[Dataset entries]
/-- DMA_MOVE: the MOVE at the head of the input queue is checked and goes to its channel's queue (R343, R349). -/
def Dev.moveEntry (d : Dev) (n : Nat) : Dev :=
  match d.movesOf n with
  | [] => d
  | e :: _ =>
    let c := moveChan e
    if (List.range 64).any (fun m => (d.movesOf m).any (fun x => x.seq < e.seq)) || d.island 576 == 2 then d
    else if moveCheck e == 1 then (d.takeOut e).moveReject e 0x9004 1
    else if !d.on Reg.DMA_CHAN_CFG_EN c then (d.takeOut e).moveReject e 0x9005 0
    else if moveCheck e != 0 then (d.takeOut e).moveReject e 0x9004 (moveCheck e)
    else if (d.mover c).queue.length ≥ 4 then d
    else (d.takeOut e).updMover c (fun x => { x with queue := x.queue ++ [e] })

/-- Abort the running MOVE `r` of channel `c`: the bursts whose writes have begun, up to 4 and not stated how many, are finished
(R350, R355). -/
def Dev.abortRun (d : Dev) (c : Nat) (r : DmaRun) : Dev :=
  let per := if moveMode r.entry == 0 then 4096 / moveSize r.entry else 512
  let left := (moveCount r.entry - r.done + per - 1) / per
  let (v, d) := d.free
  let k := v % (min 4 left + 1)
  if k == 0 then d.runEnd c r 0x9002 0 0 else d.updMover c (fun x => { x with run := some { r with aborting := some k } })

/-- DMA_ABORT: it acts ahead of everything that waits (R355, R358). -/
def Dev.moveAbort (d : Dev) (n : Nat) : Dev :=
  match (d.ring n).inQ.find? (fun e => e.cls == 6 && e.opcode == 2 && !(e.sched && d.beatAhead e.startBeat)) with
  | none => d
  | some e =>
    if d.island 576 == 2 then d
    else
      let d := d.takeOut e
      let c := e.f 1 4 0
      let flush := e.f 1 8 8 == 1
      match (d.mover c).run with
      | some r =>
        if r.readBack || r.aborting.isSome then
          let d := d.complete e (dmaSource c) 0x9007
          if flush then d.flushChan c 0x9006 else d
        else d.abortRun c { r with abort := some e, flush := if flush then some 0x9006 else none }
      | none =>
        let d := d.complete e (dmaSource c) 0x9007
        if flush then d.flushChan c 0x9006 else d

/-- A write of DMA_CHAN_c_CFG (R360). -/
def Dev.writeChanCfg (d : Dev) (c : Nat) (v : W64) : Dev :=
  let w := Reg.DMA_CHAN_CFG_WEIGHT.of v
  if w < 1 || w > 8 then d.refuse Reg.DMA_CHAN_STATUS_REFUSED c else d.store Reg.DMA_CHAN_CFG v c 0

/-- EN of a channel as a beat or service edge samples it: one that goes to 0 aborts the running MOVE and flushes the queue (R20, R357). -/
def Dev.moverEdge (was : RegFile) (d : Dev) (c : Nat) : Dev :=
  if d.turnsOff was Reg.DMA_CHAN_CFG_EN c then
    let d := match (d.mover c).run with
      | some r => if r.readBack || r.aborting.isSome then d else d.abortRun c r
      | none => d
    d.flushChan c 0x9003
  else d

/-- A write of a DMA register (R357, R359 to R361). -/
def Dev.writeDma (d : Dev) (r : RegDef) (v : W64) (i j : Nat) : Dev :=
  if r.addr = Reg.DMA_CHAN_CFG.addr then d.writeChanCfg i v else d.store r v i j

/-! ## Meanings -/

/-- DMA_MOVE (R343, R346 to R349). -/
def execDmaMove (ring : Nat) (s : State) : Host.Outcome State Fault Refusal := s.mainOnly { s with dev := s.dev.moveEntry ring }

/-- DMA_ENTRY_START (R344). -/
def execDmaEntryStart (c : Nat) (s : State) : Host.Outcome State Fault Refusal := s.mainOnly { s with dev := s.dev.moveStart c }

/-- DMA_BURST_WRITTEN (R350, R351, R353). -/
def execDmaBurstWritten (c : Nat) (rd : List Byte) (s : State) : Host.Outcome State Fault Refusal :=
  let r := s.dev.burstWritten s.mem c rd
  s.mainOnly { s with mem := r.1, dev := r.2 }

/-- READ_BACK_COMPLETE (R353). -/
def execReadBackComplete (c : Nat) (s : State) : Host.Outcome State Fault Refusal := s.mainOnly { s with dev := s.dev.readBackDone c }

/-- DMA_BUS_ERROR (R354). -/
def execDmaBusError (c : Nat) (addr : W64) (write : Bool) (s : State) : Host.Outcome State Fault Refusal :=
  let r := s.dev.busError s.mem c addr.toNat (if write then 2 else 1)
  s.mainOnly { s with mem := r.1, dev := r.2 }

/-- DMA_ABORT (R355, R358). -/
def execDmaAbort (ring : Nat) (s : State) : Host.Outcome State Fault Refusal := s.mainOnly { s with dev := s.dev.moveAbort ring }

/-- DMA_CHANNEL_DISABLE (R357): a write of DMA_CHAN_c_CFG with EN 0. -/
def execDmaChannelDisable (_src : Source) (c : Nat) (v : W64) (s : State) : Host.Outcome State Fault Refusal :=
  s.mainOnly { s with dev := if c < 32 && s.dev.cur Reg.DMA_CHAN_CFG_EN c == 1 && Reg.DMA_CHAN_CFG_EN.of v == 0 then
            s.dev.writeChanCfg c v else s.dev }

end Sys2Proof.Machine
end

__Task directions__.
Lines with the word "store": copy each one from the data above.

__Written response__.
  if w < 1 || w > 8 then d.refuse Reg.DMA_CHAN_STATUS_REFUSED c else d.store Reg.DMA_CHAN_CFG v c 0
  if r.addr = Reg.DMA_CHAN_CFG.addr then d.writeChanCfg i v else d.store r v i j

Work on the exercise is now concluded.